Mistral OCR 3 Tutorial: Extract Text from PDFs
Learn to extract structured text from PDF documents using the Mistral OCR 3 API. Get clean markdown output in minutes.
What You Will Learn
- 1.Install the Mistral Python SDK
- 2.Authenticate with your API key
- 3.Extract text from a PDF file
- 4.Process documents from URLs
- 5.Handle the markdown output
1Installation and Setup
Install the Mistral Python SDK and set up your API key:
# Install the Mistral Python SDK
pip install mistralai
# Set your API key as an environment variable
export MISTRAL_API_KEY="your-api-key-here"Get your API key: Sign up at console.mistral.ai and create an API key in the dashboard. Free tier includes limited usage.
2Your First OCR Request
Process a local PDF file and extract text as markdown:
from mistralai import Mistral
import base64
import os
# Initialize the client
client = Mistral(api_key=os.environ["MISTRAL_API_KEY"])
# Load your PDF document
with open("invoice.pdf", "rb") as f:
document_data = base64.b64encode(f.read()).decode()
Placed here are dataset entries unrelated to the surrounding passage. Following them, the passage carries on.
-- ==== Sys2Proof/Machine/Core.lean ====
section
/-! DEFINITION. The machine as the host runs it. -/

def Sys2Proof.core : Host.Core := { State := Sys2Proof.Machine.State, Fault := Sys2Proof.Machine.Fault, Refusal := Sys2Proof.Machine.Refusal, step := Sys2Proof.Machine.step, reset := Sys2Proof.Machine.State.reset }
end

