-- ==== Sys2Proof/Certificates/Slice0/Obligations.lean ====
section
/-! DEFINITION. The statements for the provers. `R<n>` are rules of spec/; the docstrings name what is the model's choice. -/

open Sys2Proof Sys2Proof.Machine

/-! Encoding. -/

/-- Decoding the encoding of any well-formed instruction gives it back and leaves the words after it (R90 to R112). -/
def Obligations.DecodeEncodeAgree : Prop :=
  ∀ (i : Instr) (rest : List Word), i.wf = true → decode (encode i ++ rest) = .ok (i, rest)

/-- Words written out from the encoding tables R101 to R111 decode to the instructions they stand for. The words of HALT and TPF.W
are general knowledge in the spec (log 32); that 0x1008, MOVE.B A0,D0, is unassigned is the model's choice (R123 marks it as
decision D14: log 11). -/
def Obligations.DecodeSanity : Prop :=
  decode [0x2001#16] = .ok (.moveL (.dreg 1) (.dreg 0), []) ∧
  decode [0x4EB9#16, 0x0001#16, 0x2344#16] = .ok (.jsr (.absL 0x00012344#32), []) ∧
  decode [0x4C41#16, 0x0802#16] = .ok (.remsL (.dreg 1) 2 0, []) ∧
  decode [0x4AC8#16] = .ok (.halt, []) ∧
  decode [0x51FA#16, 0x7401#16] = .ok (.tpfW 0x7401#16, []) ∧
  decode [0x1008#16] = .error .unassigned

/-- R94: the number of extension words of each mode. -/
def Obligations.ExtensionWordCounts : Prop :=
  ∀ (sz : Size) (n : Fin 8) (w : Word) (l : Long),
    ((Ea.dreg n).ext sz).length = 0 ∧ ((Ea.areg n).ext sz).length = 0 ∧ ((Ea.ind n).ext sz).length = 0 ∧
    ((Ea.postinc n).ext sz).length = 0 ∧ ((Ea.predec n).ext sz).length = 0 ∧
    ((Ea.disp n w).ext sz).length = 1 ∧ ((Ea.index n w).ext sz).length = 1 ∧ ((Ea.pcDisp w).ext sz).length = 1 ∧
    ((Ea.pcIndex w).ext sz).length = 1 ∧ ((Ea.absW w).ext sz).length = 1 ∧ ((Ea.absL l).ext sz).length = 2 ∧
    ((Ea.imm l).ext sz).length = (if sz = .long then 2 else 1) ∧
    (∀ ea : Ea, eaWords sz ea = (ea.ext sz).length)

/-! The step, the invariant and reset. -/

/-- The invariant of the machine is kept by every step: memory stays canonical, VBR[19:0] stay zero (R34), the unimplemented
bits of SR stay zero (R28), the record of stored addresses stays rising. -/
def Obligations.StepKeepsInvariant : Prop :=
  ∀ s t : State, s.Inv → step s = .next t → t.Inv

/-- The invariant holds after reset. -/
def Obligations.ResetHoldsInvariant : Prop := State.reset.Inv

/-- After reset (R430, R431): the upper byte of SR is 0x27, CACR[EUSP] is 0, A7 and PC are the longwords at addresses 0 and 4,
the core runs, sampling is not inhibited, no write fault is pending. The model's choices: VBR 0 (log 7), and that no level-7
request counts as asserted before the first sampling (log 51). -/
def Obligations.ResetState : Prop :=
  State.reset.sr.extractLsb' 8 8 = 0x27#8 ∧ eusp State.reset.cacr = false ∧
  State.reset.sp = State.reset.load 0#32 .long ∧ State.reset.pc = State.reset.load 4#32 .long ∧
  State.reset.run = .running ∧ State.reset.inhibit = false ∧ State.reset.irq7 = false ∧ State.reset.writeFaults = [] ∧
  State.reset.vbr = 0#32

/-- The reset sequence over any memory image (R430): with both vectors readable it loads SR, VBR, CACR[EUSP], A7 and PC; a refused
vector halts the core. In every case each register that R431 leaves unspecified keeps what the host chose: D0 to D7, A0 to A6, the
user stack pointer, ASID, ACR0 to ACR3, MMUBAR, ROMBAR0/1, RAMBAR0/1, MBAR, the bits of CACR but EUSP, the condition codes; and so
does memory. The model's choices: VBR 0 and the vectors at addresses 0 and 4 (general knowledge: log 7), the halt (decision D21:
log 18), and that what is unspecified is the host's choice (log 22). -/
def Obligations.ResetSequence : Prop :=
  ∀ s : State,
    ((resetRegisters s).refuses .read 0#32 4 = false → (resetRegisters s).refuses .read 4#32 4 = false →
      (resetSequence s).sr.extractLsb' 8 8 = 0x27#8 ∧ (resetSequence s).vbr = 0#32 ∧ eusp (resetSequence s).cacr = false ∧
      (resetSequence s).sp = s.load 0#32 .long ∧ (resetSequence s).pc = s.load 4#32 .long ∧
      (resetSequence s).run = .running ∧ (resetSequence s).inhibit = false) ∧
    ((resetRegisters s).refuses .read 0#32 4 = true → (resetSequence s).run = .halted (.faultOnFault 0#8 2#8)) ∧
    ((resetRegisters s).refuses .read 0#32 4 = false → (resetRegisters s).refuses .read 4#32 4 = true →
      (resetSequence s).run = .halted (.faultOnFault 0#8 2#8) ∧ (resetSequence s).sp = s.load 0#32 .long) ∧
    (resetSequence s).d = s.d ∧ (resetSequence s).a = s.a ∧ (resetSequence s).usp = s.usp ∧
    (resetSequence s).cacr = s.cacr &&& 0xFFFFFFEF#32 ∧ (resetSequence s).asid = s.asid ∧
    (resetSequence s).acr0 = s.acr0 ∧ (resetSequence s).acr1 = s.acr1 ∧ (resetSequence s).acr2 = s.acr2 ∧
    (resetSequence s).acr3 = s.acr3 ∧ (resetSequence s).mmubar = s.mmubar ∧ (resetSequence s).rombar0 = s.rombar0 ∧
    (resetSequence s).rombar1 = s.rombar1 ∧ (resetSequence s).rambar0 = s.rambar0 ∧
    (resetSequence s).rambar1 = s.rambar1 ∧ (resetSequence s).mbar = s.mbar ∧ (resetSequence s).flags = s.flags ∧
    (resetSequence s).mem = s.mem ∧ (resetSequence s).cfg = s.cfg

/-- A step runs the decoded instruction: at a boundary of a running core with no write fault to report and no interrupt to
take, with the opword (and the second word of an opcode that has one) fetchable and not stored by the run, the step is `exec`
of the instruction decoded at the pc, followed by trace. The boundary's interrupt value is consumed (log 21), inhibition and the
open exception processing (the model's own field: log 18) end. -/
def Obligations.StepRunsDecodedInstruction : Prop :=
  ∀ (s : State) (i : Instr) (rest : List Word),
    s.run = .running → s.writeFaults = [] →
    (∀ r, s.request = some r → s.inhibit = true ∨ acceptable s r = false) →
    s.pc.getLsbD 0 = false → s.refuses .fetch s.pc 2 = false → s.dirty s.pc = false →
    (needsSecondWord (s.word s.pc).toNat = true →
      s.refuses .fetch (s.pc + 2#32) 2 = false ∧ s.dirty (s.pc + 2#32) = false) →
    decode (s.words s.pc) = .ok (i, rest) → assigned s.cfg i = true →
    i.wf = true ∧
    step s =
      match exec i { (if s.inhibit then s.passBoundary else s.sampled) with inhibit := false, firstFetch := none } with
      | .next t => .next (traceAfter s.trace t)
      | .fault f => .fault f
      | .refused r => .refused r

/-- No step ends in a fault of the model, and the configuration never changes (R8). -/
def Obligations.StepNeverFaults : Prop :=
  ∀ s : State, (∀ f, step s ≠ .fault f) ∧ (∀ t, step s = .next t → t.cfg = s.cfg)

/-! Memory and flags. -/

/-- The mixed-width view of R63, which the spec derives from the big-endian order of R62 (decision D2: log 2): a stored longword read
by bytes and words, the byte MOVE.B stores, and a longword stored and a byte of it loaded. -/
def Obligations.MixedWidthView : Prop :=
  (∀ (s : State) (a : Long),
    (s.store a .long 0x11223344#32).load a .byte = 0x11#32 ∧
    (s.store a .long 0x11223344#32).load (a + 3#32) .byte = 0x44#32 ∧
    (s.store a .long 0x11223344#32).load a .word = 0x1122#32 ∧
    (s.store a .long 0x11223344#32).load (a + 2#32) .word = 0x3344#32) ∧
  (∀ s : State, s.refuses .write (s.getA 0) 1 = false →
    ∃ t, exec (.moveB (.dreg 0) (.ind 0)) s = .next t ∧ t.byteAt (s.getA 0) = (s.getD 0).extractLsb' 0 8 ∧
      ∀ b, b ≠ s.getA 0 → t.byteAt b = s.byteAt b) ∧
  (∀ s : State, s.refuses .write (s.getA 0) 4 = false → s.refuses .read (s.getA 0) 1 = false →
    ∃ t u, exec (.moveL (.dreg 0) (.ind 0)) s = .next t ∧ exec (.moveB (.ind 0) (.dreg 1)) t = .next u ∧
      (u.getD 1).extractLsb' 0 8 = (s.getD 0).extractLsb' 24 8)

/-- R29: the bit formulas of carry and overflow, for every width and with X included, agree with the definitions as sums of
numbers. The add-style, sub-style and cmp-style flags of R211 field by field: N and Z describe the W-bit result, C is the carry
or borrow, V a result outside the signed range, X is C, but for a compare X is kept. -/
def Obligations.FlagBitFormulas : Prop :=
  (∀ (sz : Size) (d s : Long),
    let add := Flags.add sz d s
    let sub := Flags.sub sz d s
    let outside (n : Int) : Prop := n < -(2 ^ (sz.bits - 1)) ∨ 2 ^ (sz.bits - 1) - 1 < n
    add.n = sz.msb (d + s) ∧ (add.z = true ↔ (sz.u d + sz.u s) % 2 ^ sz.bits = 0) ∧ (add.v = true ↔ outside (sz.i d + sz.i s)) ∧
    (add.c = true ↔ 2 ^ sz.bits ≤ sz.u d + sz.u s) ∧ add.x = add.c ∧
    sub.n = sz.msb (d - s) ∧ (sub.z = true ↔ sz.u d = sz.u s) ∧ (sub.v = true ↔ outside (sz.i d - sz.i s)) ∧
    (sub.c = true ↔ sz.u d < sz.u s) ∧ sub.x = sub.c ∧
    (∀ f : Flags, Flags.cmp sz d s f = { sub with x := f.x })) ∧
  ∀ (sz : Size) (d s : Long) (x : Bool),
    (addCarry sz d s x, addOverflow sz d s x) = addBits (sz.msb s) (sz.msb d) (sz.msb (addResult sz d s x)) ∧
    (subBorrow sz d s x, subOverflow sz d s x) = subBits (sz.msb s) (sz.msb d) (sz.msb (subResult sz d s x))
# Process with Mistral OCR 3
response = client.ocr.process(
model="mistral-ocr-2512",
document={"type": "pdf", "data": document_data}
)
# Print the extracted markdown
print(response.content)3Understanding the Output
Mistral OCR 3 outputs clean markdown with HTML tables. Here is an example from an invoice:
# Invoice
**Invoice #:** INV-2025-001
**Date:** December 19, 2025
## Bill To
John Smith
123 Main Street
San Francisco, CA 94102
<table>
<tr>
<th>Description</th>
<th>Qty</th>
<th>Price</th>
<th>Total</th>
</tr>
<tr>
<td>Web Development Services</td>
<td>40</td>
<td>$150.00</td>
<td>$6,000.00</td>
</tr>
<tr>
<td colspan="3"><strong>Total</strong></td>
<td><strong>$6,000.00</strong></td>
</tr>
</table>Text Extraction
Headers, paragraphs, and addresses are extracted as markdown with proper formatting.
Table Handling
Tables are output as HTML for better structure, including colspan and rowspan support.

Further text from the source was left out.